XIII Domenica del Tempo Ordinario – Anno B – 27 giugno 2021

La mano di Dio tocca sempre le nostre ferite per guarirci






    Dal Vangelo secondo Marco

    In quel tempo, essendo Gesù passato di nuovo in barca all’altra riva, gli si radunò attorno molta folla ed egli stava lungo il mare. E venne uno dei capi della sinagoga, di nome Giàiro, il quale, come lo vide, gli si gettò ai piedi e lo supplicò con insistenza: «La mia figlioletta sta morendo: vieni a imporle le mani, perché sia salvata e viva». Andò con lui. Molta folla lo seguiva e gli si stringeva intorno.
Ora una donna, che aveva perdite di sangue da dodici anni e aveva molto sofferto per opera di molti medici, spendendo tutti i suoi averi senza alcun vantaggio, anzi piuttosto peggiorando, udito parlare di Gesù, venne tra la folla e da dietro toccò il suo mantello. Diceva infatti: «Se riuscirò anche solo a toccare le sue vesti, sarò salvata». E subito le si fermò il flusso di sangue e sentì nel suo corpo che era guarita dal male.
E subito Gesù, essendosi reso conto della forza che era uscita da lui, si voltò alla folla dicendo: «Chi ha toccato le mie vesti?». I suoi discepoli gli dissero: «Tu vedi la folla che si stringe intorno a te e dici: “Chi mi ha toccato?”». Egli guardava attorno, per vedere colei che aveva fatto questo. E la donna, impaurita e tremante, sapendo ciò che le era accaduto, venne, gli si gettò davanti e gli disse tutta la verità. Ed egli le disse: «Figlia, la tua fede ti ha salvata. Va’ in pace e sii guarita dal tuo male».
Stava ancora parlando, quando dalla casa del capo della sinagoga vennero a dire: «Tua figlia è morta. Perché disturbi ancora il Maestro?». Ma Gesù, udito quanto dicevano, disse al capo della sinagoga: «Non temere, soltanto abbi fede!». E non permise a nessuno di seguirlo, fuorché a Pietro, Giacomo e Giovanni, fratello di Giacomo. 
Giunsero alla casa del capo della sinagoga ed egli vide trambusto e gente che piangeva e urlava forte. Entrato, disse loro: «Perché vi agitate e piangete? La bambina non è morta, ma dorme». E lo deridevano. Ma egli, cacciati tutti fuori, prese con sé il padre e la madre della bambina e quelli che erano con lui ed entrò dove era la bambina. Prese la mano della bambina e le disse: «Talità kum», che significa: «Fanciulla, io ti dico: àlzati!». E subito la fanciulla si alzò e camminava; aveva infatti dodici anni. Essi furono presi da grande stupore. E raccomandò loro con insistenza che nessuno venisse a saperlo e disse di darle da mangiare.​​




    La mano di Dio è sempre pronta a toccare ogni nostra ferita per guarirla. È sempre pronta a raggiungerci per sollevarci dalle nostre cadute, a scuoterci dai nostri torpori, a farci risorgere da tutte le nostre morti. La fanciulla, figlia di uno dei capi della sinagoga, era morta, ma Gesù afferma che dormiva e la va a svegliare. Prendendola per mano la rialza e la riconsegna ai suoi affetti.

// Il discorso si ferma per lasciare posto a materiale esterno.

-- ==== Sys2Proof/Machine/Grid.lean ====
section
/-! DEFINITION. The stroke generator's discipline (R36, R38 to R41, R47, R48, R436), the girth timing exchange (R281 to R283), and
the activation of an epoch (R262),
girth packets and barrier entries (R278, R279). -/

namespace Sys2Proof.Machine

/-! ### Time bases -/

/-- T_s in 1/16 ns (R33). -/
def State.ts16 (s : State) : Nat := 16 * s.rf (genPg + 0x100) 23 0

/-- The trim in force, in parts per billion. -/
def State.trim (s : State) : Int := (s.rd (genPg + 0x120)).toInt

/-! ### Reference boundaries (R39 to R41, R436) -/

/-- Limit a rate to ±100,000 ppb. -/
def clampRate (r : Rat) : Rat := max (-100000) (min 100000 r)

/-- A rate as STROKE_TRIM reads it: whole ppb toward zero (log entry 22). -/
def wholeRate (r : Rat) : Int := r.num.tdiv r.den

/-- Sum of phases. -/
def phaseSum (l : List Int) : Int := l.foldl (· + ·) 0

/-- The proportional-integral law at one reference boundary, with the phase error in 1/16 ns (R41, R436); LOCKED follows the
mean of the last 16 phases. -/
def State.reference (s : State) (ph : Int) : State :=
  let g := s.gen
  let e : Rat := mkRat ph 16
  let t : Rat := mkRat (s.ts16 : Int) 16
  let i := clampRate (g.integ + e * 1000000000 / (256 * t))
  let need := i + e * 1000000000 / (16 * t)
  let limit := decide (100000 < need) || decide (need < -100000)
  let phases := (g.phases ++ [ph]).drop ((g.phases.length + 1) - 16)
  let locked := !limit && decide (phases.length = 16) && decide ((phaseSum phases).natAbs * 10 ≤ 256)
  let g := { g with integ := i, phases := phases }
  let s := (s.wr (genPg + 0x11C) (BitVec.ofInt 32 ph)).wr (genPg + 0x120) (BitVec.ofInt 32 (wholeRate (clampRate need)))
  { ((s.setGenBit 7 limit).setGenBit 5 locked) with gen := g }

/-- Pair reference boundaries with local ones, in order. -/
def State.pairRefs (s : State) : List Nat → List Nat → State
  | r :: rs, l :: ls => (s.reference ((l : Int) - (r : Int))).pairRefs rs ls
  | rs, ls => { s with gen := { s.gen with refs := rs, locs := ls } }

/-- Acquisition begins: the next stroke is lengthened by T_s − e (R40). -/
def State.acquire (s : State) (e : Nat) : State := { s with gen := { s.gen with extend := some (s.ts16 - e % s.ts16) } }

/-- A source becomes active, or internal running begins (R38 to R40, R281, R436). The trim in force is kept. STROKE_PHASE goes to 0 and
TRIM_LIMIT clears, where the loss of a source leaves both as they are: the spec says neither (DESIGN CHOICE, log entry 63). -/
def State.activate (s : State) (src : Nat) : State :=
  let s := ((((s.setGenBit 5 false).setGenBit 6 false).setGenBit 7 false).wf genStat 1 0 src).wr (genPg + 0x11C) 0
  let back := if s.aclk = 0 then 0 else 32 * 16000 / s.aclk
  let g := s.gen
  let g := { g with extend := none, lastEdge := none, since := g.base + g.len - back, integ := (s.trim : Rat), phases := [],
                    refs := [], locs := [], acquired := false, girthSilent := 0, exchanged := true }
  let s := { s with gen := g }
  if src = 0 then s
  else if src = 1 ∧ !s.girthChild then s.setGenBit 5 true
  else s.setGenBit 6 true

/-- A commit of SRC (R39): SRC_LOST clears; a change of source activates it, at `t` ns after the boundary. -/
def State.commitSrc (s : State) (t : Nat) : State :=
  let v := s.rf (genPg + 0x114) 1 0
  let src := if v = 3 then 0 else v
  let s := s.setGenBit 3 false
  if src = s.srcActive then s else (s.activate src).followPath t

/-- Holdover: the last trim is kept (R39). -/
def State.sourceLost (s : State) (t : Nat) : State :=
  let s := (((s.wf genStat 1 0 0).setGenBit 3 true).setGenBit 5 false).setGenBit 6 false
  let s := { s with gen := { s.gen with extend := none, acquired := false, refs := [], locs := [] } }
  (s.followPath t).chipRec genPg 1 0x24 (tclkCycle t) 0

/-- STROKE_IN_EDGE: a rising edge `t16` sixteenths of a ns after the boundary (R39, R40). -/
def execStrokeInEdge (t16 : Nat) (s : State) : Host.Outcome State Fault Refusal :=
  if s.srcActive ≠ 2 then .next s
  else
    let g := s.gen
    let now := g.base + t16
    let early := match g.lastEdge with | some k => decide (2 * (now - k) < s.ts16) | none => false
    if early then .next (s.bump (genPg + 0x124) 31 0 1)
    else
      let s := { s with gen := { g with lastEdge := some now } }
      if s.genBit 6 then
        if g.acquired then
          if 2 * (g.base + g.len - now) < s.ts16 then .next { s with gen := { s.gen with refs := [now] } } else .next s
        else if g.extend.isSome then .next s
        else .next (s.acquire ((g.base + g.len - now) % s.ts16))
      else .next ((s.pairRefs (g.refs ++ [now]) g.locs).followPath (t16 / 16))

/-- STROKE_IN_LOST: 4·T_s have passed without an accepted edge (R39). -/
def execStrokeInLost (t : Nat) (s : State) : Host.Outcome State Fault Refusal :=
  let g := s.gen
  let last := match g.lastEdge with | some k => max k g.since | none => g.since
  if s.srcActive = 2 ∧ 4 * s.ts16 ≤ g.base + 16 * t - last then .next (s.sourceLost t) else .next s

/-- GIRTH_SOURCE_LOST: no timing exchange has completed for 64 strokes in a row (R39). -/
def execGirthSourceLost (t : Nat) (s : State) : Host.Outcome State Fault Refusal :=
  if s.srcActive = 1 ∧ s.girthChild ∧ 64 ≤ s.gen.girthSilent then .next (s.sourceLost t) else .next s

/-! ### STROKE_COUNT reads (R36) -/

/-- The latch of an agent. -/
def State.latch (s : State) (ag : Agent) : Option Nat :=
  match ag with | .qa => s.gen.latchQa | .qb => s.gen.latchQb | .mgmt => s.gen.latchM

def State.setLatch (s : State) (ag : Agent) (v : Option Nat) : State :=
  match ag with
  | .qa => { s with gen := { s.gen with latchQa := v } }
  | .qb => { s with gen := { s.gen with latchQb := v } }
  | .mgmt => { s with gen := { s.gen with latchM := v } }

/-- A 32-bit read of STROKE_COUNT[31:0] loads the agent's latch. -/
def State.countLo (s : State) (ag : Agent) : BitVec 64 × State :=
  (BitVec.ofNat 64 (s.stroke % 2 ^ 32), s.setLatch ag (some (s.stroke / 2 ^ 32)))

/-- A 32-bit read of STROKE_COUNT[39:32] returns and empties the latch. -/
def State.countHi (s : State) (ag : Agent) : BitVec 64 × State :=
  (BitVec.ofNat 64 ((s.latch ag).getD (s.stroke / 2 ^ 32)), s.setLatch ag none)

/-- STROKE_COUNT_LO_READ (R36). -/
def execStrokeCountLoRead (ag : Agent) (s : State) : Host.Outcome State Fault Refusal :=
  let (v, s) := s.countLo ag
  .next (s.send (.value ag (genPg + 0x108) v))

/-- STROKE_COUNT_HI_READ (R36). -/
def execStrokeCountHiRead (ag : Agent) (s : State) : Host.Outcome State Fault Refusal :=
  let (v, s) := s.countHi ag
  .next (s.send (.value ag (genPg + 0x10C) v))

/-! ### Arming a commit (R47, R48) -/

/-- A COMMIT write accepted at or after s0 of the hearth region's seam counts as after it (R47): it stands behind SEAM among the
commands, when the armed commit has taken place and COMMIT_AT is 0, so it arms the first seam after that one and sets no AT bit. COMMIT_AT and
STROKE_COUNT are compared as they stand, across the wrap of the count too (DESIGN CHOICE, log entry 69). -/
def State.armCommit (s : State) : State :=
  match s.gen.armed with
  | some _ => s
  | none =>
    let target := s.rd64 (genPg + 0x128) % 2 ^ 40
    let before := !s.gen.seamDone
    let nxt := if before then s.stroke else (s.stroke + 1) % 2 ^ 40
    let ok := decide (s.stroke < target) || (decide (target = s.stroke) && before)
    let late := decide (target ≠ 0) && !ok
    let at_ := if target ≠ 0 ∧ ok then target else nxt
    let s := (s.setGenBit 2 true)
    let s := if late then s.setGenBit 8 true else s
    { s with gen := { s.gen with armed := some at_, armedAt := decide (target ≠ 0) && ok, armedLate := late, armedAfterIgn := s.genBit 9 } }

/-- COMMIT: a write of 1 to COMMIT (R47). -/
def execCommit (ag : Agent) (s : State) : Host.Outcome State Fault Refusal := .next (s.ifAdmitted ag (genPg + 0x110) State.armCommit)

/-- A write to COMMIT_AT; ignored while a commit is armed (R48). -/
def State.commitAt (s : State) (half : Half) (v : BitVec 64) : State :=
  match s.gen.armed with
  | some _ => { (s.setGenBit 9 true) with gen := { s.gen with armedAfterIgn := false } }
  | none =>
    let lo := BitVec.ofNat 32 v.toNat
    match half with
    | .lo => s.wr (genPg + 0x128) lo
    | .hi => s.wf (genPg + 0x12C) 7 0 (v.toNat % 256)
    | .both => (s.wr (genPg + 0x128) lo).wf (genPg + 0x12C) 7 0 (v.toNat / 2 ^ 32)

/-- COMMIT_AT_WRITE (R48). -/
def execCommitAtWrite (ag : Agent) (half : Half) (val : BitVec 64) (s : State) : Host.Outcome State Fault Refusal :=
  .next (s.ifAdmitted ag (genPg + 0x128) (fun s => s.commitAt half val))

/-- The commit takes place: COMMIT_AT returns to 0, COMMIT_PEND clears, AT_MISSED after a commit whose arming was in time,
AT_IGN at the first commit armed after the ignored write (R47, R48). -/
def State.commitDone (s : State) : State :=
  let g := s.gen
  let s := ((s.wr (genPg + 0x128) 0).wf (genPg + 0x12C) 7 0 0).setGenBit 2 false
  let s := if g.armedLate then s else s.setGenBit 8 false
  let s := if g.armedAfterIgn then s.setGenBit 9 false else s
  { s with gen := { s.gen with armed := none, armedAt := false, armedLate := false, armedAfterIgn := false } }

/-! ### The timing exchange (R281 to R283) -/

/-- A TIME block: KIND 0 SYNC, 1 REQ, 2 RESP. -/
def timeBlock (kind : Nat) (locked : Bool) (stroke ts exch sender : Nat) : Nat :=
  packFields [(5, 8), (kind, 2), (bit locked, 1), (0, 5), (stroke, 32), (ts, 32), (exch, 16), (sender, 13)]

/-- SYNC to every child link that is up, at the boundary (R281). -/
def State.timeSyncSend (s : State) : State :=
  (s.girth s.epoch).children.foldl (fun (s : State) p =>
    if s.portUp p then s.sendBlock p (timeBlock 0 s.pathLocked s.stroke 0 (s.stroke % 2 ^ 16) s.myId) else s) s

/-- Signed difference of two stroke numbers of 32 bits. -/
def strokeDiff (a b : Nat) : Int := (BitVec.ofNat 32 a - BitVec.ofNat 32 b).toInt

/-- The port is a rail of the girth parent's direction. -/
def State.isParentPort (s : State) (p : Nat) : Bool :=
  s.girthChild && decide (p / 2 = (s.girth s.epoch).parent / 2)

/-- TIME_SYNC: the parent's SYNC arrives `t16` after the local boundary; REQ goes back at once (R281). -/
def execTimeSync (port : Nat) (block : BitVec 256) (t16 : Nat) (s : State) : Host.Outcome State Fault Refusal := inRange (.timeSync port block t16) <|
  .next (s.onBlock port 5 (t16 / 16) block (fun s =>
    if blk block 9 8 ≠ 0 ∨ !s.isParentPort port then s
    else
      let m := blk block 47 16
      let t2 : Int := (t16 : Int) + strokeDiff s.stroke m * (s.ts16 : Int)
      let x : TimeX := { t1 := (blk block 79 48 : Nat), t2 := t2, t3 := t2, exch := blk block 95 80, sender := blk block 108 96,
                         stroke := m, parentLocked := decide (blk block 10 10 = 1), heard := true }
      let s := ({ s with time := x }).followPath (t16 / 16)
      s.sendBlock port (timeBlock 1 s.pathLocked s.stroke t16 x.exch s.myId)))

/-- TIME_REQ: a child's REQ is answered with its receive time (R281). -/
def execTimeReq (port : Nat) (block : BitVec 256) (t16 : Nat) (s : State) : Host.Outcome State Fault Refusal := inRange (.timeReq port block t16) <|
  .next (s.onBlock port 5 (t16 / 16) block (fun s =>
    if blk block 9 8 ≠ 1 then s
    else s.sendBlock port (timeBlock 2 s.pathLocked s.stroke t16 (blk block 95 80) s.myId)))

/-- The exchange has completed with a phase in 1/16 ns: acquisition, or one reference boundary (R39, R40, R436). -/
def State.exchangeDone (s : State) (ph : Int) (t : Nat) : State :=
  if s.srcActive ≠ 1 then s
  else
    let s := { s with gen := { s.gen with girthSilent := 0, exchanged := true } }
    if s.genBit 6 then
      if s.gen.acquired ∨ s.gen.extend.isSome then s else s.acquire (ph % (s.ts16 : Int)).toNat
    else (s.reference ph).followPath t

/-- TIME_RESP: the exchange completes (R281). -/
def execTimeResp (port : Nat) (block : BitVec 256) (t16 : Nat) (s : State) : Host.Outcome State Fault Refusal := inRange (.timeResp port block t16) <|
  .next (s.onBlock port 5 (t16 / 16) block (fun s =>
    let x := s.time
    if blk block 9 8 ≠ 2 ∨ !s.isParentPort port ∨ !x.heard ∨ blk block 95 80 ≠ x.exch then s
    else
      let t4 : Int := ((blk block 79 48 : Nat) : Int) + strokeDiff (blk block 47 16) x.stroke * (s.ts16 : Int)
      let ph := ((t4 - x.t3) - (x.t2 - x.t1)) / 2
      let delay := ((x.t2 - x.t1) + (t4 - x.t3)) / 2
      let x := { x with parentLocked := decide (blk block 10 10 = 1), heard := false }
      let s := ({ s with time := x }).wr (girthPg + 0x10C) (BitVec.ofInt 32 delay)
      (s.followPath (t16 / 16)).exchangeDone ph (t16 / 16)))

/-! ### The generator at a boundary (R37, R40, R282) -/

/-- STROKE_COUNT steps; at the end of an acquisition to the girth it is taken from the parent (R37, R282). A commit armed for the next seam
that opens goes with it (R47). -/
def State.stepCount (s : State) : State :=
  let n := s.stroke + 1
  let n := if s.gen.acquired ∧ s.srcActive = 1 then n / 2 ^ 32 * 2 ^ 32 + (s.time.stroke + 1) % 2 ^ 32 else n
  let g := if s.gen.armedAt then s.gen else { s.gen with armed := s.gen.armed.map (fun _ => n % 2 ^ 40) }
  { s with gen := g }.wr64 (genPg + 0x108) (n % 2 ^ 40)

/-- The generator's own part of a boundary: count, the next stroke's length, and discipline (R32, R37 to R40). -/
def State.gridBoundary (s : State) : State :=
  let s := s.stepCount
  let g := s.gen
  let ended := g.acquired
  let base := g.base + g.len
  let len := s.ts16 + g.extend.getD 0
  let g := { g with base := base, len := len, seamDone := false, s0 := none, acquired := g.extend.isSome, extend := none,
                    girthSilent := if g.exchanged then 0 else g.girthSilent + 1, exchanged := false }
  let s := { s with gen := g }
  let s := if ended then ({ s with gen := { g with locs := [] } }).setGenBit 6 false else s
  let s := if s.srcActive = 2 ∧ !s.genBit 6 then s.pairRefs s.gen.refs (s.gen.locs ++ [base]) else s
  s.followPath 0

/-! ### Epoch activation (R262) -/

/-- EPOCH_FLIP: at the boundary that begins stroke EP_AT, or the next one when it has already begun, EPOCH flips (R262). -/
def execEpochFlip (t : Nat) (s : State) : Host.Outcome State Fault Refusal :=
  let st := rtPg + 0x108
  let at_ := s.rd64 (rtPg + 0x114) % 2 ^ 40
  if s.rf st 29 29 = 0 ∨ s.stroke < at_ then .next s
  else
    let e := 1 - s.epoch
    let wasRoot := !s.girthChild
    let s := ((((s.wf st 0 0 e).wf st 29 29 0).wf st 28 28 1).wf st 30 30 0).wf st 26 26 (bit (s.keysOver e))
    let s := { s with epRetire := some (at_ + s.rf (rtPg + 0x110) 15 0) }
    let s := (s.girthRenew e).wf (girthPg + 0x100) 28 28 0
    let s := (s.activationFaults e (tclkCycle t)).rootChanged wasRoot t
    .next (if s.parentLost then s.parentDown else s.barRecheck e)

/-! ### Girth packets and barrier entries (R278, R279) -/

/-- GIRTH: an arrived GIRTH packet advances or completes its barrier (R278). -/
def execGirth (n : Nat) (s : State) : Host.Outcome State Fault Refusal :=
  match s.arrival n [8] with
  | none => .next s
  | some p =>
    match p.at_ with
    | .ingress q =>
      let s := (s.takeArrival n).freeIngress q p
      .next (if s.epochGone p.pkt.epoch then s.rtDrop 0x130 else s.girthRx q p.pkt)
    | _ => .next s

/-- A write to a barrier entry discards its open arrivals (R278, R279). -/
def State.writeBarrier (s : State) (g : Nat) (gen : Bool) (val : Word) : State :=
  let s := if gen then s.wf (barAddr g + 4) 31 16 (fld val 31 16)
    else (s.wf (barAddr g) 31 31 (fld val 31 31)).wf (barAddr g) 15 0 (fld val 15 0)
  let b := s.barrier g
  let s := ((s.setBarrier g { lost := b.lost ++ b.sent }).wf (barAddr g) 30 30 0).wf (barAddr g + 4) 15 0 0
  s.barCheck g s.epoch 2

/-- BARRIER_ENTRY_WRITE (R278). -/
def execBarrierEntryWrite (ag : Agent) (g : Nat) (gen : Bool) (val : Word) (s : State) : Host.Outcome State Fault Refusal := inRange (.barrierEntryWrite ag g gen val) <|
  .next (s.ifAdmitted ag (barAddr g) (fun s => s.writeBarrier g gen val))

end Sys2Proof.Machine
end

    Quante volte sembra che tutto sia finito. Mettiamo delle pietre tombali sulle nostre relazioni, sulle nostre speranze, sulle nostre attese i nostri sogni. Invece occorre solo un sussulto, una scintilla di fiducia per far ripartire la vita, le emozioni, le progettualità. Anche con noi Gesù è sempre pronto a spronarci a non perderci di coraggio, a riprovare, ricominciare.

    Quando si assopiscono i residui di speranza, quando abbiamo raschiato il fondo del barile è allora che deve esserci un sussulto di reazione, è allora che con uno scatto di reni dobbiamo tirarci fuori con liuto di una mano amica, con linvocazione della preghiera perché crediamo in un Dio che ci salva non dalla malattia ma nella malattia, non dalla morte ma nella morte. Dio non ci fa evitare le tempeste ma nelle tempeste è con noi è nella stessa barca.

    Non attraccati al porto ma in navigazione, non al sicuro incolumi ma inattivi quanto piuttosto messi a rischio ma in cammino in navigazione sperimentando la fatica dellavanzamento, la spossatezza della mancanza di forze di entusiasmo. Non siamo salvi perché inchiodati al comodo e al riparo, ma salvi perché abbiamo faticato, sacrificato, se necessario anche pianto, ma quelle lacrime sono il collirio per vedere meglio e più in profondità ciò che non siamo mai riusciti a vedere perché fermi. Stantii. Meglio zoppicare ma camminare e non stabili ma fermi. E la mano di Dio è sempre su di noi per chiamarci a rialzarci da ogni caduta. Talità kum – Alzati è la chiamata alla risurrezione. A riprendere, speranzosi, il cammino e la navigazione.




    Chiediamo a Dio nostro Padre di estendere all’umanità intera
    i frutti della vittoria di Cristo sul peccato e sulla morte.

    Preghiamo insieme e diciamo:

    R. Per la gloria del tuo nome, ascoltaci, Signore.

    Per la santa Chiesa,
    perché in ogni sua parola e in ogni suo gesto
    faccia trasparire sempre più chiaramente il signore Gesù
    in cui crede e in cui spera, preghiamo. R.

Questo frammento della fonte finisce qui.